I can't see how to efficiently find a chain with a given boundary (or what it would be in this case)? Any pointers on how to proceed with this type of problem? Thanks.
Your answer is perfectly fine, and is about as "interesting" as it will get. Indeed, the statement that $\delta(T - D^\circ) = \delta D$ (at least, up to sign) is exactly the sort of intuition you want to have here. That intuitive geometric statement tells you that you should be looking for a chain which geometrically represents the entire space $T-D^\circ$, roughly, with the obvious choice then being just the sum of all the triangles.

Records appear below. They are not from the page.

/-! `State.presentNext` -/

@[simp] theorem State.presentNext_seq (l : Line) : (s.presentNext l).seq = s.seq := rfl
@[simp] theorem State.presentNext_pttState (l : Line) : (s.presentNext l).pttState = s.pttState := rfl
@[simp] theorem State.presentNext_indicator (l : Line) : (s.presentNext l).indicator = s.indicator := rfl
@[simp] theorem State.presentNext_halted (l : Line) : (s.presentNext l).halted = s.halted := rfl
@[simp] theorem State.presentNext_framesEncoded (l : Line) : (s.presentNext l).framesEncoded = s.framesEncoded := rfl
@[simp] theorem State.presentNext_framesSent (l : Line) : (s.presentNext l).framesSent = s.framesSent := rfl
@[simp] theorem State.presentNext_invalidFrames (l : Line) : (s.presentNext l).invalidFrames = s.invalidFrames := rfl
@[simp] theorem State.presentNext_encodingErrors (l : Line) : (s.presentNext l).encodingErrors = s.encodingErrors := rfl
@[simp] theorem State.presentNext_packetsSent (l : Line) : (s.presentNext l).packetsSent = s.packetsSent := rfl
@[simp] theorem State.presentNext_bytesSent (l : Line) : (s.presentNext l).bytesSent = s.bytesSent := rfl
@[simp] theorem State.presentNext_errors (l : Line) : (s.presentNext l).errors = s.errors := rfl
@[simp] theorem State.presentNext_transportOpen (l : Line) : (s.presentNext l).transportOpen = s.transportOpen := rfl
@[simp] theorem State.presentNext_config (l : Line) : (s.presentNext l).config = s.config := rfl
@[simp] theorem State.presentNext_status (l : Line) : (s.presentNext l).status = s.status := rfl
@[simp] theorem State.presentNext_result (l : Line) : (s.presentNext l).result = s.result := rfl
@[simp] theorem State.presentNext_script (l : Line) : (s.presentNext l).script = l :: s.script := rfl
@[simp] theorem State.presentNext_presenter (l : Line) : (s.presentNext l).presenter = s.presenter := rfl
@[simp] theorem State.presentNext_codecScript (l : Line) : (s.presentNext l).codecScript = s.codecScript := rfl
@[simp] theorem State.presentNext_transportScript (l : Line) : (s.presentNext l).transportScript = s.transportScript := rfl
@[simp] theorem State.presentNext_codecAsked (l : Line) : (s.presentNext l).codecAsked = s.codecAsked := rfl
@[simp] theorem State.presentNext_transportAsked (l : Line) : (s.presentNext l).transportAsked = s.transportAsked := rfl
@[simp] theorem State.presentNext_environment (l : Line) : (s.presentNext l).environment = s.environment := rfl
@[simp] theorem State.presentNext_trace (l : Line) : (s.presentNext l).trace = s.trace := rfl
@[simp] theorem State.presentNext_created (l : Line) : (s.presentNext l).created = s.created := rfl
@[simp] theorem State.presentNext_sends (l : Line) : (s.presentNext l).sends = s.sends := rfl
@[simp] theorem State.presentNext_edges (l : Line) : (s.presentNext l).edges = s.edges := rfl
@[simp] theorem State.presentNext_hostDirect (l : Line) : (s.presentNext l).hostDirect = s.hostDirect := rfl

end Sys2Proof.Machine
end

In fact, your derivation actually shows this is the only chain with the desired boundary, since such a chain must have exactly one copy of each of $T_2,T_4,T_6,$ and $T_8$, and then must have exactly one of each other simplex as well to cancel out the diagonals. Alternatively, any two chains with the desired boundary must differ by a 2-cycle. Assuming you already know that $H_2(T-D^\circ)$ is trivial, every 2-cycle is a boundary, but there are no nontrivial boundaries, since there are no 3-simplices. So there can only be one 2-chain with any given boundary.